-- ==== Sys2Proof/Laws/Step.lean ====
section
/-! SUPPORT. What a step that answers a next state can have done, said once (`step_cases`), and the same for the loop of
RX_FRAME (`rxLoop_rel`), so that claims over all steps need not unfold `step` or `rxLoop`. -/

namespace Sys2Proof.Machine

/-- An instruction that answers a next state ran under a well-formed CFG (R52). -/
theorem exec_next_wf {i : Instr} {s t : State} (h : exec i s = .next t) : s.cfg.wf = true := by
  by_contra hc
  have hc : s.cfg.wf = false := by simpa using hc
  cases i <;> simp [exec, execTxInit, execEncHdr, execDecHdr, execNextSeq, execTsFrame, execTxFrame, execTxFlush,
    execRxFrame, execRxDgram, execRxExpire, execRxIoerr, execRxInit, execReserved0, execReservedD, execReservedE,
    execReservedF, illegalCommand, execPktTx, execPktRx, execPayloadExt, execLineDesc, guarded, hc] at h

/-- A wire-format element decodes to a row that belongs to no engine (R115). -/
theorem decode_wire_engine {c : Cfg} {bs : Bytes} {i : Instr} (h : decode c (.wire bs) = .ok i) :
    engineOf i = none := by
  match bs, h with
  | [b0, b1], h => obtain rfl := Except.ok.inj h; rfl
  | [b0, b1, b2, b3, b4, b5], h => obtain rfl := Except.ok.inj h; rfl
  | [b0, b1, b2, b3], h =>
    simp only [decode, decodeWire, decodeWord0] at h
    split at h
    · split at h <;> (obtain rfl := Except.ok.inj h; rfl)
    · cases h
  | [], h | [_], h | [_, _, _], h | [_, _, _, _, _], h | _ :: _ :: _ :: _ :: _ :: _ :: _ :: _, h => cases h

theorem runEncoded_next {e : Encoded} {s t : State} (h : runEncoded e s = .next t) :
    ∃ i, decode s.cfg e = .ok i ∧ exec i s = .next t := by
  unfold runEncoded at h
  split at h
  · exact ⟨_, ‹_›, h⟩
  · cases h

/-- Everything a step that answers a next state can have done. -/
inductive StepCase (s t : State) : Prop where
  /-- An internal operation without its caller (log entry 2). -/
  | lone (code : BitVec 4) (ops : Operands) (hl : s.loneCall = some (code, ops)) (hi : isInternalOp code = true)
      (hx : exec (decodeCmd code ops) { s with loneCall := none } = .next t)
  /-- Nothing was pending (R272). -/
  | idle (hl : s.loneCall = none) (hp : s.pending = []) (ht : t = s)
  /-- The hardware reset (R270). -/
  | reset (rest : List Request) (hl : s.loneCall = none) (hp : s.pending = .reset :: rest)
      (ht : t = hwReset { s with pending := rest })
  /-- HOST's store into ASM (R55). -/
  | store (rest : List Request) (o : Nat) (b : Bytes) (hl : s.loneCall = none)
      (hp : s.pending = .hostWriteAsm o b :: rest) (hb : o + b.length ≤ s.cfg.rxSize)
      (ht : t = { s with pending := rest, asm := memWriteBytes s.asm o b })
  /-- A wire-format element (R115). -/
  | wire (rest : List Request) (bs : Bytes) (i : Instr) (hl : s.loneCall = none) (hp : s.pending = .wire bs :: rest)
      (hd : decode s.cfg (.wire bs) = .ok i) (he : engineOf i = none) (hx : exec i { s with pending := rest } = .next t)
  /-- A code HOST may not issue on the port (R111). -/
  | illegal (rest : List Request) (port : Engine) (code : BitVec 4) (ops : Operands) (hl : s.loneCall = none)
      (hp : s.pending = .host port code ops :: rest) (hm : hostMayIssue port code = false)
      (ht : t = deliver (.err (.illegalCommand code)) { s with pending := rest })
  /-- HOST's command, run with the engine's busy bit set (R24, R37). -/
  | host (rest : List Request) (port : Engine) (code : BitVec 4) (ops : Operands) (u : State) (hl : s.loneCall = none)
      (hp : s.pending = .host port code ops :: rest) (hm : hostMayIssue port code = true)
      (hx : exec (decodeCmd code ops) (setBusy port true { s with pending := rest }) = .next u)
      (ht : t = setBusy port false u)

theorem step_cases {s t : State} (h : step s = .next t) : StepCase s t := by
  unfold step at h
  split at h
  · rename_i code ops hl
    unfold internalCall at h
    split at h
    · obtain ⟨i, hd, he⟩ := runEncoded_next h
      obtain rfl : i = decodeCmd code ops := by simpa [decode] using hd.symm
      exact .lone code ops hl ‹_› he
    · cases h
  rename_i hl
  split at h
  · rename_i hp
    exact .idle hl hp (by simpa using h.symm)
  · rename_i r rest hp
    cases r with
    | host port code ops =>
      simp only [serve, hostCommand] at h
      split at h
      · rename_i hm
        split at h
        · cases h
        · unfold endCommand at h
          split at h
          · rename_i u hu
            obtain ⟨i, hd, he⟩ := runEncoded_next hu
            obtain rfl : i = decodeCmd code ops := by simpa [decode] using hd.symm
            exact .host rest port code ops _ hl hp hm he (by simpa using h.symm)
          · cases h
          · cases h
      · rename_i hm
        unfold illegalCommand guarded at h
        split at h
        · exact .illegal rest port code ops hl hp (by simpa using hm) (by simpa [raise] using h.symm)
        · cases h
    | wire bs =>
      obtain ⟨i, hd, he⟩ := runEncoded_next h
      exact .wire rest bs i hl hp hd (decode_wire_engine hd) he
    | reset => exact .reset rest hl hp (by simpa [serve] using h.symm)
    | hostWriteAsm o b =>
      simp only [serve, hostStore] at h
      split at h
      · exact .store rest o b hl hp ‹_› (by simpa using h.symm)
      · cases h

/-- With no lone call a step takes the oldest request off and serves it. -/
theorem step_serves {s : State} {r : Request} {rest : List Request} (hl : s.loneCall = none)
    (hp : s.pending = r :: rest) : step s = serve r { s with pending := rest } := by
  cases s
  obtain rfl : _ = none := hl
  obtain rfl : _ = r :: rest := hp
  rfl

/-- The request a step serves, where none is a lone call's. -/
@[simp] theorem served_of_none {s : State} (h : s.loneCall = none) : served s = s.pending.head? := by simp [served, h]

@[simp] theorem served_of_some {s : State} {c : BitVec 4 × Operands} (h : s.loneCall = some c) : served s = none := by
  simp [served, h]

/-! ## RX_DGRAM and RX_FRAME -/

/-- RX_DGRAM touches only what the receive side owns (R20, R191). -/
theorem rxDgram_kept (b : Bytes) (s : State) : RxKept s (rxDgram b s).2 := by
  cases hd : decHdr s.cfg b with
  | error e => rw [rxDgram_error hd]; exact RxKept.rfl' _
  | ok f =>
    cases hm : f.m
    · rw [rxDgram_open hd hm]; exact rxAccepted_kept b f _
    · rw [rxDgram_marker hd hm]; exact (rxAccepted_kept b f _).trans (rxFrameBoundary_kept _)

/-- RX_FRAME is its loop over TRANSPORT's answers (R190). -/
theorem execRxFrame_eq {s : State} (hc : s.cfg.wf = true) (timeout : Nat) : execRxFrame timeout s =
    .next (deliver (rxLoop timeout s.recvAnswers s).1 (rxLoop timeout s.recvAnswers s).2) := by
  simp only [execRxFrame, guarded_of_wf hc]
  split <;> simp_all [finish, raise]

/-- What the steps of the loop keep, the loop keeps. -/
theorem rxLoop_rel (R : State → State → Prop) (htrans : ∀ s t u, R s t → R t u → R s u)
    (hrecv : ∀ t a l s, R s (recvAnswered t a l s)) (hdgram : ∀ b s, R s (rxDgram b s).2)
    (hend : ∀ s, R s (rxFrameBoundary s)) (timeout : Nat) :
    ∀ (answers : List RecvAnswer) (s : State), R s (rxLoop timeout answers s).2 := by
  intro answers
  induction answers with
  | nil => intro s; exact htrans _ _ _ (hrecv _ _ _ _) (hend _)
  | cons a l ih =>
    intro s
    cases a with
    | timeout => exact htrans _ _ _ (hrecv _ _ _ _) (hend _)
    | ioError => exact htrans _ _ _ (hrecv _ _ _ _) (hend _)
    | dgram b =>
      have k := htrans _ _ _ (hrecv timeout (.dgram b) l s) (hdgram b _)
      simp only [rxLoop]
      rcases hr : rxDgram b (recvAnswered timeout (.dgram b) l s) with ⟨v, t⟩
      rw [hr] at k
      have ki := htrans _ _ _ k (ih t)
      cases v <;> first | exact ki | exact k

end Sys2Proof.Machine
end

* * *

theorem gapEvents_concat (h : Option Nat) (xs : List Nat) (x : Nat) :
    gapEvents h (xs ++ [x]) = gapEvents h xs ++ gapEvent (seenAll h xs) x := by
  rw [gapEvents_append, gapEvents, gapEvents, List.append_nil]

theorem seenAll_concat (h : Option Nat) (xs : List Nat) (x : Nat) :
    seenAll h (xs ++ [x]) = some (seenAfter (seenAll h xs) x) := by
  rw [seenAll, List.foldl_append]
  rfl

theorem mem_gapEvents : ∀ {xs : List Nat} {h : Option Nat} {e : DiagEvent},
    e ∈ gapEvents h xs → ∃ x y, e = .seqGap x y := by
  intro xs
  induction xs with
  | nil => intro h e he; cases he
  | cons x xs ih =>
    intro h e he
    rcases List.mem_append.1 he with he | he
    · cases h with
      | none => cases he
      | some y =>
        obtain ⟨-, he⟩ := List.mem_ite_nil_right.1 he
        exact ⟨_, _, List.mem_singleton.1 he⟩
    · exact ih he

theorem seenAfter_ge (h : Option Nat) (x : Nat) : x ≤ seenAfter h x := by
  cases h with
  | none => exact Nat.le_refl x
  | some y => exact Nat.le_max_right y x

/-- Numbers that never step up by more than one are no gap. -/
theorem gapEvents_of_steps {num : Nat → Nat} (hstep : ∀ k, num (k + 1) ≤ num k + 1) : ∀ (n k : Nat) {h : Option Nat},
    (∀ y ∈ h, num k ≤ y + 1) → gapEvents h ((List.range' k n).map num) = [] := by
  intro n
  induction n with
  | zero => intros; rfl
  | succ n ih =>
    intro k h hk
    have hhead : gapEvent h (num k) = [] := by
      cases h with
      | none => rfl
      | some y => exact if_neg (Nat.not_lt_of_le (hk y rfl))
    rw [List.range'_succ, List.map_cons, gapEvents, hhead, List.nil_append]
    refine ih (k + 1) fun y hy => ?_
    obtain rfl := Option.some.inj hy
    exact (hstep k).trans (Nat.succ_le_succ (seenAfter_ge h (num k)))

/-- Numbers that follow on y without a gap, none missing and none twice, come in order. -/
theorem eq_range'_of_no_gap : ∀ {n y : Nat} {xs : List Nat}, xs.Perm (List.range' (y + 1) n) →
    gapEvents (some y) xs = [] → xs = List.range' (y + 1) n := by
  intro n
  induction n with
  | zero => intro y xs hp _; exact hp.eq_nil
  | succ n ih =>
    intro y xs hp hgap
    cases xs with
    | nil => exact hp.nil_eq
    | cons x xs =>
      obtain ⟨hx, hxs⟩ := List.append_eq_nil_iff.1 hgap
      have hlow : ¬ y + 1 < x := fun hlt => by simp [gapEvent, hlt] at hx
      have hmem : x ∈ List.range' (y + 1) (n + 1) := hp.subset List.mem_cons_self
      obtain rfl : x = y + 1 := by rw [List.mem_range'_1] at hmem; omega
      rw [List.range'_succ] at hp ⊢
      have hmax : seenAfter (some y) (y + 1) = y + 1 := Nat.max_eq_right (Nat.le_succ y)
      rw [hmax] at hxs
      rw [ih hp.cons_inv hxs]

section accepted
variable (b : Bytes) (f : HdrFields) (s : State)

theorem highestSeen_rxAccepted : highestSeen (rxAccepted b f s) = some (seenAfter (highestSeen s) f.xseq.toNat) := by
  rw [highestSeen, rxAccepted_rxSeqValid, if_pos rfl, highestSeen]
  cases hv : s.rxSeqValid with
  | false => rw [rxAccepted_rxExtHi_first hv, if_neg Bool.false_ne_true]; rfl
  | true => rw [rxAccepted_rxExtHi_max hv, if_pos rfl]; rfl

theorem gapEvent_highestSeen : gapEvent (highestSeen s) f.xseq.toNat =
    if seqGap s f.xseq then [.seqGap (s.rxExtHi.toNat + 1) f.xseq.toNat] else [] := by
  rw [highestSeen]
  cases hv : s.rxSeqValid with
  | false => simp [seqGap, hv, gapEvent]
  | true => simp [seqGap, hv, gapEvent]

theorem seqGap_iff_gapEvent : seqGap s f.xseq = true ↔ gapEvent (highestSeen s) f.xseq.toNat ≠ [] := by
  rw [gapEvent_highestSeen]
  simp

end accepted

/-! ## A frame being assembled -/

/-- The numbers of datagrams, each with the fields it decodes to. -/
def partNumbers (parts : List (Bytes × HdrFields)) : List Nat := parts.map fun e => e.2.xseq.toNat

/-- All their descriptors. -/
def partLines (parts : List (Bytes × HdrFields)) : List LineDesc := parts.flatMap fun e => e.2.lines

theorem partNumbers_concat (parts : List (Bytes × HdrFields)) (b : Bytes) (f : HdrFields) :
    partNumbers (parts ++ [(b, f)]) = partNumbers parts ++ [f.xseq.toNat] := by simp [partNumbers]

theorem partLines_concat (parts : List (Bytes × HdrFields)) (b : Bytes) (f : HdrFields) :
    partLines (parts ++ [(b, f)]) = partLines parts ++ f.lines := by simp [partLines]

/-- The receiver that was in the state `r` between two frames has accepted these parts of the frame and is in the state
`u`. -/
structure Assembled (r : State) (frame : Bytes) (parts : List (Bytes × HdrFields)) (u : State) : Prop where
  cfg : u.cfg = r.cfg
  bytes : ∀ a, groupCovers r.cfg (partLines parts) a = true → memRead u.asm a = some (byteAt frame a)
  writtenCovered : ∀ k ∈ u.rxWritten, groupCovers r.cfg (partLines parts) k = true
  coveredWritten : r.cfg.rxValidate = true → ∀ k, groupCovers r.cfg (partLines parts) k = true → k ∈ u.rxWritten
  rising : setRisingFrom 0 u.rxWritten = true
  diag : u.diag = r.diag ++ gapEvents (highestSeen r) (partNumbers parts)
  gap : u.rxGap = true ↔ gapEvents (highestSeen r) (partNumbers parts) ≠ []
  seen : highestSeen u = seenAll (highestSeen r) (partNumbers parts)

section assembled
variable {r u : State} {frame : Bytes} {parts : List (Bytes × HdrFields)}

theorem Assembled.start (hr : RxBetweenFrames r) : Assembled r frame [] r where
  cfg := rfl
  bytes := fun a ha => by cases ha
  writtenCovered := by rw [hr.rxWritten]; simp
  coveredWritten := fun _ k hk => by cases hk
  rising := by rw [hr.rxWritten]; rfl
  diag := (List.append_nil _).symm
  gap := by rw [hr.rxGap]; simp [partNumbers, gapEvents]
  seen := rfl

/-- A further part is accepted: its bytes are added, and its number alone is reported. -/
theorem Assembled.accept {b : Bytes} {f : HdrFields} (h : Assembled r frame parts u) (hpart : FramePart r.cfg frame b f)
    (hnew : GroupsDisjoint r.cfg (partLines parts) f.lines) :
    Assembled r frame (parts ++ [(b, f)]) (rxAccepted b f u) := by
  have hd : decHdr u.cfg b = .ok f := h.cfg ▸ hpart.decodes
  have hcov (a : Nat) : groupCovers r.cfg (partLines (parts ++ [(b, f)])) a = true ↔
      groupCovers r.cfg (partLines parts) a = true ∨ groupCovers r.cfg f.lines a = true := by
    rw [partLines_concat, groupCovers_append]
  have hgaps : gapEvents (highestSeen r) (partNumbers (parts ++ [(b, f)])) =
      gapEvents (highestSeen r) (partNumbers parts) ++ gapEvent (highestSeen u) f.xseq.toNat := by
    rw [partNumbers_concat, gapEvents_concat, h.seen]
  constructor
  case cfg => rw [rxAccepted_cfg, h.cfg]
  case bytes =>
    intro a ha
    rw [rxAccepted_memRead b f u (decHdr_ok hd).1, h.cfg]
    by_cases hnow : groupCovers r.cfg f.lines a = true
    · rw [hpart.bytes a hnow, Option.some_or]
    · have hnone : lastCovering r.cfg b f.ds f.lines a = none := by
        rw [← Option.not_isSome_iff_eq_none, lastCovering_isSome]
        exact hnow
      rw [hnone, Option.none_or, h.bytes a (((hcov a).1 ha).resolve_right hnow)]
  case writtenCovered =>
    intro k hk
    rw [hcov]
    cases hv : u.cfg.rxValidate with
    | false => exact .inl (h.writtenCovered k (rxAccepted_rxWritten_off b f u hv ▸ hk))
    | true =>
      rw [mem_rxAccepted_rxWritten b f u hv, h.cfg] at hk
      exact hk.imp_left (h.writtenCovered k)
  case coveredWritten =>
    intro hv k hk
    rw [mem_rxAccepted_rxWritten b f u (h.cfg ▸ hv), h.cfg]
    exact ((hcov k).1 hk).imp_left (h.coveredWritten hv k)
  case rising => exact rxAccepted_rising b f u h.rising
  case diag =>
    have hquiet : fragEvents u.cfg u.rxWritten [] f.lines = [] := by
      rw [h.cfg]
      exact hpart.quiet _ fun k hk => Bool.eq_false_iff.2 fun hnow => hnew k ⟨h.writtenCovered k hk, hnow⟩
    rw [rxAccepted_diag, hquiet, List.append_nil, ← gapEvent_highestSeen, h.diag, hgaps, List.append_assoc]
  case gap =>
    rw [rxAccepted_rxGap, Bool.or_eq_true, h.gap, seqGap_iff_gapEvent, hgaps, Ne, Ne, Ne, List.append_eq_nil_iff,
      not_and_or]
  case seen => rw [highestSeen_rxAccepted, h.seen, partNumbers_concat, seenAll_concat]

:: PROBLEM ::
Nothing but the lines above from the one containing "theorem gapEvent_highestSeen : gapEvent" through the one containing "false => simp [seqGap, hv, gapEvent]" should appear in the answer, each repeated exactly.

:: SOLVED PROBLEM ::
theorem gapEvent_highestSeen : gapEvent (highestSeen s) f.xseq.toNat =
    if seqGap s f.xseq then [.seqGap (s.rxExtHi.toNat + 1) f.xseq.toNat] else [] := by
  rw [highestSeen]
  cases hv : s.rxSeqValid with
  | false => simp [seqGap, hv, gapEvent]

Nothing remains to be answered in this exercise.